The current meta-analysis was provided according to the PRISMA guideline (22). The protocol of the present study has been approved by the ethics committee of Isfahan University of Medical Sciences (identifier: IR.MUI.RESEARCH. REC.1402.031 and grant number: 140215).

2.1. Search strategy

A comprehensive systematic search was applied on Web of Science, Google Scholar, EMBASE, PubMed, and Scopus up to March 2023 without any restriction in language or publication year. Additionally, we checked the reference list of related articles to avoid missing the eligible studies. The details of keywords and search strategy in each database were provided in Supplementary Table S1.

2.2. Inclusion and exclusion criteria

Studies were eligible to be included if met the following requirements: (1) had randomized clinical controlled trial design; (2) investigated the influence of flaxseed on sex hormones or their binding proteins including [total testosterone, SHBG, follicle-stimulating hormone (FSH), free androgen index (FAI) and dehydroepiandrosterone Sulfate (DHEAS)]; (3) performed on men and women 18 years or older; (4) reported the change values of the mentioned variables or their values before and after intervention in both control and in treatment groups. Nevertheless, we excluded studies if: (1) used the combination of flaxseed with other substances or exercise; (2) had not control group; (3) did not apply random allocation; (4) did not report changes of the interested variables or their values before and after the intervention; (5) investigated the pregnant women, and children; and (6) gray literatures, patents, dissertations.

2.3. Data extraction

Two investigators independently performed data extraction and the principle researcher supervised this process (G.A).
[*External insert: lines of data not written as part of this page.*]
-- ==== Sys2Proof/Word.lean ====
section
/-! DEFINITION. The byte of the station line and of a log slot, and its plainest arithmetic. -/

namespace Sys2Proof

/-- One byte of a frame's payload (R185) or of a log slot (R150). -/
abbrev Byte := BitVec 8

/-- The byte a number is sent as, modulo 256. -/
def byteOf (n : Nat) : Byte := BitVec.ofNat 8 n

end Sys2Proof
end

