-- ==== Sys2Proof/Machine/State.lean ====
section
/-! DEFINITION. Everything the spec gives the part, as plain data, and its value right after hardware reset. -/

namespace Sys2Proof.Machine

/-- Faults of a step. NO MEANING RAISES ONE: no rule leaves a command without an effect (log entry 9); safe. -/
inductive Fault where
  /-- Raised by nothing: the part stays in a State under every fault the spec describes (R61, R189). Safe. -/
  | unreachable
  deriving DecidableEq, Repr

/-- Refusals of a step. NO MEANING RAISES ONE. -/
inductive Refusal where
  /-- The command has no meaning in this model; raised only by an arm of `exec` that is not modelled yet. Safe. -/
  | notModelled (mnemonic : String)
  deriving DecidableEq, Repr

/-- A timer: stopped, or running with the period in ms it was last started with (log entry 1). -/
abbrev Timer := Option Nat

/-! ### Strips (chapter 1) -/

/-- The six states of a unit (R3); codes 0..5 in this order (R13). -/
inductive UnitState where
  | opened | partialDone | done | reject | pulled | unknown
  deriving DecidableEq, Repr

/-- A unit's entry: its state, and the station that made it DONE or REJECT, 0 for none (R2). -/
structure UnitEntry where
  state : UnitState
  bonder : Nat
  deriving DecidableEq, Repr

/-- A strip record (1.1). The unit count is the length of `units`; unit 1 stands first. -/
structure StripRecord where
  serial : Nat
  generation : Nat
  run : Nat
  units : List UnitEntry
  /-- (unit, next wire), ascending by unit (R9). -/
  partials : List (Nat × Nat)
  selected : Bool
  taken : Bool
  skipped : Bool
  deriving DecidableEq, Repr

/-- The five counts of R11. -/
structure Summary where
  done : Nat
  reject : Nat
  pulled : Nat
  opened : Nat
  unknown : Nat
  deriving DecidableEq, Repr

/-! ### Recipes (chapter 2) -/

/-- One entry of the wire table (2.1): sites in µm from the unit origin. -/
structure WireEntry where
  padX : Int
  padY : Int
  leadX : Int
  leadY : Int
  profile : Nat
  firstSet : Nat
  secondSet : Nat
  deriving DecidableEq, Repr

/-- A bond parameter set (2.1). `energyMode`: termination ENERGY, else TIME. -/
structure BondSet where
  impact : Nat
  power : Nat
  energyMode : Bool
  time : Nat
  eTarget : Nat
  eLo : Nat
  eHi : Nat
  band : Nat
  dMin : Nat
  iFloor : Nat
  deriving DecidableEq, Repr

/-- A loop profile (2.1). -/
structure LoopProfile where
  height : Nat
  reverse : Nat
  kink : Nat
  deriving DecidableEq, Repr

/-- The content of a recipe (2.1). -/
structure Recipe where
  generation : Nat
  product : Nat
  units : Nat
  wires : Nat
  columns : Nat
  pitchX : Nat
  pitchY : Nat
  originX : Nat
  originY : Nat
  approach : Nat
  searchLimit : Nat
  tail : Nat
  sparkCurrent : Nat
  sparkTime : Nat
  interval : Nat
  pullInterval : Nat
  pullWires : List Nat
  specMin : Nat
  armForce : Nat
  travel : Nat
  hookSpeed : Nat
  idleTime : Nat
  profiles : List LoopProfile
  sets : List BondSet
  wireTable : List WireEntry
  deriving DecidableEq, Repr

/-- Where a pending set stands (R21); NONE is generation 0. -/
inductive PendingStatus where
  | loading
  | invalid (item : Nat)
  | ready (r : Recipe)
  deriving DecidableEq, Repr

/-- The pending set (R18, R21): NONE when `generation` is 0. `segments` holds (index, data), ascending. -/
structure PendingSet where
  generation : Nat
  count : Option Nat
  segments : List (Nat × List Byte)
  status : PendingStatus
  /-- The run of a due activation (R25). -/
  due : Option Nat
  deriving DecidableEq, Repr

/-- An active or prior set with its run (R18). -/
structure HeldSet where
  recipe : Recipe
  run : Nat
  deriving DecidableEq, Repr
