/-- A check of a complete set's image (R23, R24). -/
def checkImage (gen : Nat) (bs : List Byte) : PendingStatus :=
  match firstFailure 1 (recipeItems gen bs) with
  | some n => .invalid n
  | none => .ready (readImage bs)

/-! ### Beacons (R191) -/

/-- A signed byte (R191). -/
def signed8 (n : Nat) : Int := if n < 128 then (n : Int) else (n : Int) - 256

/-- The two's complement of a signed number in one byte. -/
def byteOfInt (z : Int) : Byte := BitVec.ofInt 8 z

/-- The beacon's 26 bytes (R191). -/
def encodeBeacon (b : BeaconView) : List Byte :=
  [byteOf b.station, byteOf b.window, byteOf (bitsNat [b.holding, b.capable, b.endStrap])]
    ++ beBytes 4 b.serial ++ [byteOf b.oNow, byteOf b.doneHere, byteOfInt b.debt, byteOf b.active, byteOf b.prior,
      byteOf b.alarms.length]
    ++ ((b.alarms ++ List.replicate 4 (0, 0)).take 4).flatMap (fun (a : Nat × Nat) => [byteOf a.1, byteOf a.2])
    ++ [byteOf b.pendingCount, byteOf b.oldRef, byteOf b.oldWire] ++ beBytes 2 b.oldPeak

/-- The content of a beacon's payload (R191). An alarm count above 4 reads the four alarms there are places for (DESIGN
CHOICE, log entry 71). -/
def readBeacon (bs : List Byte) : BeaconView where
  station := field bs 0 1
  window := field bs 1 1
  holding := bit (field bs 2 1) 0
  capable := bit (field bs 2 1) 1
  endStrap := bit (field bs 2 1) 2
  serial := field bs 3 4
  oNow := field bs 7 1
  doneHere := field bs 8 1
  debt := signed8 (field bs 9 1)
  active := field bs 10 1
  prior := field bs 11 1
  alarms := (List.range (min (field bs 12 1) 4)).map (fun i => (field bs (13 + 2 * i) 1, field bs (14 + 2 * i) 1))
  pendingCount := field bs 21 1
  oldRef := field bs 22 1
  oldWire := field bs 23 1
  oldPeak := field bs 24 2

/-! ### Log slots (R150, R151) -/

/-- The number check: 255 less the sum of the bytes modulo 256 (R151). -/
def numberCheck (bs : List Byte) : Nat := 255 - (bs.foldl (fun a b => a + b.toNat) 0) % 256

/-- Bytes 0..29 of a PULL entry numbered `n` (R150). -/
def pullEntryBytes (n : Nat) (r : PullRecord) : List Byte :=
  let head := byteOf 1 :: beBytes 4 n
  head ++ [byteOf (numberCheck head), byteOf r.ref, byteOf r.station, byteOf r.generation] ++ beBytes 2 r.run
    ++ beBytes 4 r.serial ++ [byteOf r.unit, byteOf r.wire] ++ beBytes 2 r.peak ++ beBytes 2 r.specMin
    ++ beBytes 2 r.height ++ [byteOf r.verdict.code, byteOf r.mode.code] ++ beBytes 2 (r.first.getD 0)
    ++ beBytes 2 (r.second.getD 0) ++ [byteOf (bitsNat [r.first.isSome, r.second.isSome])]

/-- Bytes 0..29 of a SPAN MARK (R150). -/
def spanMarkBytes (spanEnd : Nat) : List Byte :=
  let head := byteOf 2 :: beBytes 4 spanEnd
  head ++ [byteOf (numberCheck head)] ++ List.replicate 24 0

/-- Bytes 0..29 of a block header (R150). -/
def headerBytes (seq first : Nat) : List Byte :=
  let head := byteOf 3 :: beBytes 4 seq ++ beBytes 4 first
  head ++ [byteOf (numberCheck head)] ++ List.replicate 20 0

/-- How a slot read is judged (R151). -/
inductive SlotKind where
  | erased
  | good (kind number : Nat)
  | readable (kind number : Nat)
  | unreadable
  deriving DecidableEq, Repr

/-- R151: erased, good, damaged with its number readable, or damaged. A header's number here is bytes 1..4. -/
def judgeSlot (bs : List Byte) : SlotKind :=
  let kind := field bs 0 1
  let sumOk := if kind = 3 then field bs 9 1 == numberCheck (bs.take 9) else field bs 5 1 == numberCheck (bs.take 5)
  let crcOk := field bs 30 2 == (crc16 (bs.take 30)).toNat
  if bs == List.replicate 32 255#8 then .erased
  else if bs.length == 32 && 1 ≤ kind && kind ≤ 3 && sumOk && crcOk then .good kind (field bs 1 4)
  else if bs.length == 32 && (kind == 1 || kind == 2) && sumOk then .readable kind (field bs 1 4)
  else .unreadable

/-- The sequence number and first record number of a good header (R150), none of any other slot. -/
def readHeader (bs : List Byte) : Option (Nat × Nat) :=
  match judgeSlot bs with
  | .good 3 seq => some (seq, field bs 5 4)
  | _ => none

end Sys2Proof.Machine
end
The necessary information was extracted including the duration, location, design and publication year of included studies, first author’s last name, the mean age, health status, and the number of included subjects, flaxseed dosage, and the mean ± standard deviation changes of sex hormones or their values before and after intervention in both groups. In studies with insufficient data, authors were requested to send more information by email.

2.4. Quality assessment

Two authors (VM and MV) independently evaluated the risk of bias for each study with RoB 2. The assessment focused on 5 different domains of each study: allocation concealment, random sequence generation, selective reporting, blinding of outcome assessment, and incomplete outcome data. For each section, algorithms assessed the potential bias (low risk, unclear risk, or high risk) (23).

2.5. Statistical analysis

Using the mean ± standard deviation (SD) changes of sex hormones in intervention and control groups, standardized mean difference (SMD) and 95% confidence intervals were estimated as the overall estimates (24). The Cochran’s Q test and inconsistency index (I-squared) were used to determine the between-study heterogeneity. Such that, I² ≥ 75% and p-value of Q statistic <0.1 were defined as high between-study heterogeneity (25). In cases with significant between-study heterogeneity, subgroup analysis was applied to find the source of heterogeneity. Additionally, meta-regression was performed for continuous variables. Using the sensitivity analysis, the individual effect of each study on the overall effect size was examined. Through the use of funnel plots, Begg’s and Egger’s tests, we assessed the publication bias (26). All analyses were conducted through the use of Stata Statistical Software version 14 (Stata Corp, College Station, TX, United States).

3. Results

3.1. Selection and characteristics of studies

A total of 1,691 articles were found through the initial literature search of PubMed, Embase, Cochrane, and Web of Science databases, of which 522 were duplicates, and 874 articles were excluded through screening titles and abstracts. Finally, 10 out 16 RCTs were included in the meta-analysis. The systematic review literature screening flow chart is shown in Figure 1. The characteristics of the included RCTs are outlined in Table 1. All included studies were conducted between 1998 and 2020. Of the 10 included studies, five of them were conducted in USA and two in Iran, two in Brazil, and one in Canada. The intervention duration of the studies ranged from 4.5 to 24 weeks; the mean age of the 49 years; and patient and control sample sizes ranged from 34 to 81. The risk of bias was assessed as shown in Figure 2. According to the RoB2, six of ten studies had high quality.

FIGURE 1

Figure 1. Flow diagram of study selection.

TABLE 1

Table 1. Study characteristics of included studies.

FIGURE 2

Figure 2. Risks of bias assessed by RoB2 for each included study (n = 10). FLX, Flaxseed; CO, Control; SH, Sex hormone.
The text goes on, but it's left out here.